* _What to do_
Below are the records; copy out every line that holds the word "routeToken".

* _Study material_

--- START ---

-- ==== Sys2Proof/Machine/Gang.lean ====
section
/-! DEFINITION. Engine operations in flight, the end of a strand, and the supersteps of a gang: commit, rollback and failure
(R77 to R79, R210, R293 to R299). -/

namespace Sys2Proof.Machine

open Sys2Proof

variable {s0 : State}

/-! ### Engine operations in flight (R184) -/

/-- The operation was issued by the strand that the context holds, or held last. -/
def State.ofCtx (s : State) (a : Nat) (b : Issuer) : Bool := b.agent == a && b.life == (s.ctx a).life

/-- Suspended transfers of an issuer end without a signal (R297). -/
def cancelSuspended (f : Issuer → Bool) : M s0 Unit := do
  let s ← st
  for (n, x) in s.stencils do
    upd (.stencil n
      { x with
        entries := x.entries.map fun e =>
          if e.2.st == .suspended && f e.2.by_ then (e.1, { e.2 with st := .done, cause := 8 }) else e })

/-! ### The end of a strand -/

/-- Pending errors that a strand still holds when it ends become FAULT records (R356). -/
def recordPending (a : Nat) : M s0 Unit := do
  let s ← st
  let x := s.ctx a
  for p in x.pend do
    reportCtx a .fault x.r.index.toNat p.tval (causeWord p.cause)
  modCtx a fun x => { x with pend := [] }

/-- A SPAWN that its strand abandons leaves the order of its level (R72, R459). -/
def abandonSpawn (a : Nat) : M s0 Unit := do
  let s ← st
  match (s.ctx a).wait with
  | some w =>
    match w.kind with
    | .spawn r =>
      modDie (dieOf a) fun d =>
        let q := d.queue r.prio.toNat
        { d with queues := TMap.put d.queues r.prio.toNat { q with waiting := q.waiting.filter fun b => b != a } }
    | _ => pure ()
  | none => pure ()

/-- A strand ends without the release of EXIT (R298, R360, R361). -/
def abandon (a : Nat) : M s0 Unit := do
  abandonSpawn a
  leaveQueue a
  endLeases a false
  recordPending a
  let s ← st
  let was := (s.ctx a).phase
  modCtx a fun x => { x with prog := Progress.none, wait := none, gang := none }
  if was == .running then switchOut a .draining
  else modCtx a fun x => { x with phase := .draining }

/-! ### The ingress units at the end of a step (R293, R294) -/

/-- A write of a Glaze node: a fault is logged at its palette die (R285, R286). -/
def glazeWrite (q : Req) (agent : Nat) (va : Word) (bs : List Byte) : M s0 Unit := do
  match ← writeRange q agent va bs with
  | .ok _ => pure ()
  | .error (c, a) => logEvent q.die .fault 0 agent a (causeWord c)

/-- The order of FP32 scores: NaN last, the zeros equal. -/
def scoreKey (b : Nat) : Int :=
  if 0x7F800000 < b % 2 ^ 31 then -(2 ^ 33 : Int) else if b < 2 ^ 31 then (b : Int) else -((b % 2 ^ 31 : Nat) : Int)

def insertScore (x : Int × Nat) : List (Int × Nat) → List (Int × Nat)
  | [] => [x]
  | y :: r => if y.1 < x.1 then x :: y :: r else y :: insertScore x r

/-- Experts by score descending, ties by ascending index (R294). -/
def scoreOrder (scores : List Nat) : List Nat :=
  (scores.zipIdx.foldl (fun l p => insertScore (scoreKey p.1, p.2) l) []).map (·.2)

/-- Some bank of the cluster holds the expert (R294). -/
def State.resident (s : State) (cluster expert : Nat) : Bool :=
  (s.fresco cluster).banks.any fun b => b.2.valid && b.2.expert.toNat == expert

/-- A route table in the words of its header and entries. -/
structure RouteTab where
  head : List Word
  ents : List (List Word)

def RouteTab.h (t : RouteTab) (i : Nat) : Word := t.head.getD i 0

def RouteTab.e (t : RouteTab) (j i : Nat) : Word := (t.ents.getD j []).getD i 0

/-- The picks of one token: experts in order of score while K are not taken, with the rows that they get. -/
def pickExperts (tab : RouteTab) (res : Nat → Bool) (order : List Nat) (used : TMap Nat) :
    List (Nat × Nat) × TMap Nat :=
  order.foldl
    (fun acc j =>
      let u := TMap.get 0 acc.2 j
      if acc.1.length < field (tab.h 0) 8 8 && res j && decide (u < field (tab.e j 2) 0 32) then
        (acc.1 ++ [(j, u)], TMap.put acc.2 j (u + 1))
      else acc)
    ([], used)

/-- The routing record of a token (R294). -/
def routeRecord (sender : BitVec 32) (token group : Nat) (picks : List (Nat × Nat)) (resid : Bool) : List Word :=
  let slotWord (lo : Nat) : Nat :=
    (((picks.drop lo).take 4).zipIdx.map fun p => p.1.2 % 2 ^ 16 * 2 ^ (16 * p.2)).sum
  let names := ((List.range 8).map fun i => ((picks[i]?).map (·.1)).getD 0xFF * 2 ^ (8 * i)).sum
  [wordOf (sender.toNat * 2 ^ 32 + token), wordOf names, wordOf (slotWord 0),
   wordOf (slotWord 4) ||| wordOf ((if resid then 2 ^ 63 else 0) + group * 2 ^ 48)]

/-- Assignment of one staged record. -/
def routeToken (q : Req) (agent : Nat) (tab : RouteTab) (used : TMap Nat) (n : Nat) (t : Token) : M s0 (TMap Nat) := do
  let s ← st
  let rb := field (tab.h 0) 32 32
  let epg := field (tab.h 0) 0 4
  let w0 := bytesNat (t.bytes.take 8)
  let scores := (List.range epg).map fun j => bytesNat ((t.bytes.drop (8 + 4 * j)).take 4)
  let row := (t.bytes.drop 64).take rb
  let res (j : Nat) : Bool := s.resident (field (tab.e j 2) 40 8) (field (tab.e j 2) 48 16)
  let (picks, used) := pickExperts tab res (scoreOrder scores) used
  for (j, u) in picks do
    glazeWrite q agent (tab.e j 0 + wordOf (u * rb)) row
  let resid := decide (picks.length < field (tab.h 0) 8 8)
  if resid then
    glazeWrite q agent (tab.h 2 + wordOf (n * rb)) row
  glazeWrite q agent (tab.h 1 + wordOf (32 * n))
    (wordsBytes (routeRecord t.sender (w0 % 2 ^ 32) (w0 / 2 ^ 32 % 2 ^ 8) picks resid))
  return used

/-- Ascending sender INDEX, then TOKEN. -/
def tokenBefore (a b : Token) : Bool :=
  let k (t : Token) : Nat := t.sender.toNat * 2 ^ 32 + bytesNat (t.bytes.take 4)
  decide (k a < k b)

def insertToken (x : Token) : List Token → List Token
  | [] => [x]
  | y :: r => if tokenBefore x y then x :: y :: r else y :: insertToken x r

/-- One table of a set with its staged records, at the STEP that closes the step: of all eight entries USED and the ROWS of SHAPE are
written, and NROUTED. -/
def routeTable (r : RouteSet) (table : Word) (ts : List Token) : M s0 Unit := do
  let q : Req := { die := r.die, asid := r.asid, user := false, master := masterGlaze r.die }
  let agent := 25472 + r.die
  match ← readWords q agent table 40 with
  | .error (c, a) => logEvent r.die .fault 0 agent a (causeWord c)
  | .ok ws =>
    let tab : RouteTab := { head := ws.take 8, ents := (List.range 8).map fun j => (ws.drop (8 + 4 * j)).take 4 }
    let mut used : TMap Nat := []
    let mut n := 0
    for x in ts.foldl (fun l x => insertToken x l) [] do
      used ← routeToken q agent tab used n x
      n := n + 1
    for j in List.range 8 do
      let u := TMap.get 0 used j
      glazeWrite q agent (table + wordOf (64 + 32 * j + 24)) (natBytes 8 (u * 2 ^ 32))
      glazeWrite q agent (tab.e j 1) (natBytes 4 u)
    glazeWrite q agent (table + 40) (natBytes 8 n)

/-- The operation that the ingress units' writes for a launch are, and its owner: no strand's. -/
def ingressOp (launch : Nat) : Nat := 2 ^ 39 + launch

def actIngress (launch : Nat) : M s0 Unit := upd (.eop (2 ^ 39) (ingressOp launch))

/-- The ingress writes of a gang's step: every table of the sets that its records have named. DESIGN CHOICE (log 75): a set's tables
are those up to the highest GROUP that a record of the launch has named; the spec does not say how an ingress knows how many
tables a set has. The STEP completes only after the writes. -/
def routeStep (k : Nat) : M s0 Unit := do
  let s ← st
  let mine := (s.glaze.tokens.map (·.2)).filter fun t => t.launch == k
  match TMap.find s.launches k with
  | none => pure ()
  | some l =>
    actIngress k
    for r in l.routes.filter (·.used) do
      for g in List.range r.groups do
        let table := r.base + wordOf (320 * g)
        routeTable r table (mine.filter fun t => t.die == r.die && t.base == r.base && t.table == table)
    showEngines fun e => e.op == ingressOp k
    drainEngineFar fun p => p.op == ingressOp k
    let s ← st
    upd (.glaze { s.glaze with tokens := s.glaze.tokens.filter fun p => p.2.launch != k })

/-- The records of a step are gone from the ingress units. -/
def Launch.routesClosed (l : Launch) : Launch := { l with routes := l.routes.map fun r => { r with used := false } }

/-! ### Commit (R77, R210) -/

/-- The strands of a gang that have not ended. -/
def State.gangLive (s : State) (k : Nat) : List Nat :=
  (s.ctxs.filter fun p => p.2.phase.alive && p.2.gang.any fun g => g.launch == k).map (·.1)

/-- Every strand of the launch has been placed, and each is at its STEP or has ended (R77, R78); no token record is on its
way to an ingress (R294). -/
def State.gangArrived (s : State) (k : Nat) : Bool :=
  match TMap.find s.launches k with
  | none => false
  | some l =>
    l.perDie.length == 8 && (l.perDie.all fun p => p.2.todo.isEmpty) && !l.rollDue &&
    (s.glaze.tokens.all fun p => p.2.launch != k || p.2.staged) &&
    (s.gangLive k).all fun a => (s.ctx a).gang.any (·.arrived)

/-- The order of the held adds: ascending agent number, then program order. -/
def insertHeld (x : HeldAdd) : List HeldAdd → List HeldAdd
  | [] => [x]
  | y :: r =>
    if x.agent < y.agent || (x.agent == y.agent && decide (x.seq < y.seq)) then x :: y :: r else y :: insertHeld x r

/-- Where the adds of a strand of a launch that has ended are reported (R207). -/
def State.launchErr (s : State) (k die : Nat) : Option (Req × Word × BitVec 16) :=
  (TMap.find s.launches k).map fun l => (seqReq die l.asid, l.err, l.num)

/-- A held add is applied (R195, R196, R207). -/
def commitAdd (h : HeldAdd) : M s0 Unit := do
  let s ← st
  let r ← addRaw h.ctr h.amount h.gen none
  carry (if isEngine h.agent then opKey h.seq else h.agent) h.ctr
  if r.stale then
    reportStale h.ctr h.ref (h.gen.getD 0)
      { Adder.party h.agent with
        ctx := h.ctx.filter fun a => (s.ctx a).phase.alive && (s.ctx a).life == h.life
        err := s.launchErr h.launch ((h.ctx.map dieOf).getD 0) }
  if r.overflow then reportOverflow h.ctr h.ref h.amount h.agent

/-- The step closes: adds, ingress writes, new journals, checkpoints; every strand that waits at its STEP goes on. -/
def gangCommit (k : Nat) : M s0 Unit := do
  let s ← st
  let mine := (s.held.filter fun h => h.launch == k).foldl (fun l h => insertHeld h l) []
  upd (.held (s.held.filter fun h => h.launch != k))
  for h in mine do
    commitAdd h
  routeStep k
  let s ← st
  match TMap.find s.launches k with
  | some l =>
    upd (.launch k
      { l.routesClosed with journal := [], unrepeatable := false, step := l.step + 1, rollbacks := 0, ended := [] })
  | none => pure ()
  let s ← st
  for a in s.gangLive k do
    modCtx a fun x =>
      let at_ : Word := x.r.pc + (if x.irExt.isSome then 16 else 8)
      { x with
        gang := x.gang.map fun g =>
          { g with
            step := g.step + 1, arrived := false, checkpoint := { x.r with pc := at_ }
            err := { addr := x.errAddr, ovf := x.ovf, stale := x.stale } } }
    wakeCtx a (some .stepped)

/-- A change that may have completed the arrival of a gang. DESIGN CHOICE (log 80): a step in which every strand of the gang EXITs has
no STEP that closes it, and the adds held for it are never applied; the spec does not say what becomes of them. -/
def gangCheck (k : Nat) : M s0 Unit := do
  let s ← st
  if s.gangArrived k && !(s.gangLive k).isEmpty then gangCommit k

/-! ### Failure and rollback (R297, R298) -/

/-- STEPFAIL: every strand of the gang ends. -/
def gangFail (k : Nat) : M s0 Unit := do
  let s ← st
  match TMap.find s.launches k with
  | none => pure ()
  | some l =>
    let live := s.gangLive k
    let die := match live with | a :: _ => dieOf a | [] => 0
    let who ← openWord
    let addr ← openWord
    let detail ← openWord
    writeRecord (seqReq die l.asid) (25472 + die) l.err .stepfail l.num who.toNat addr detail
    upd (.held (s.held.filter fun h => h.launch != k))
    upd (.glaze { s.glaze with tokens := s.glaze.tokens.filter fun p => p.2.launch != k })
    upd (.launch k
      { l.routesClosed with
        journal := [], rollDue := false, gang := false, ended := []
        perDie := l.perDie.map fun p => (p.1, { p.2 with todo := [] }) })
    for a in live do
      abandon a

--- END ---

* _Your response_
def routeToken (q : Req) (agent : Nat) (tab : RouteTab) (used : TMap Nat) (n : Nat) (t : Token) : M s0 (TMap Nat) := do
      used ← routeToken q agent tab used n x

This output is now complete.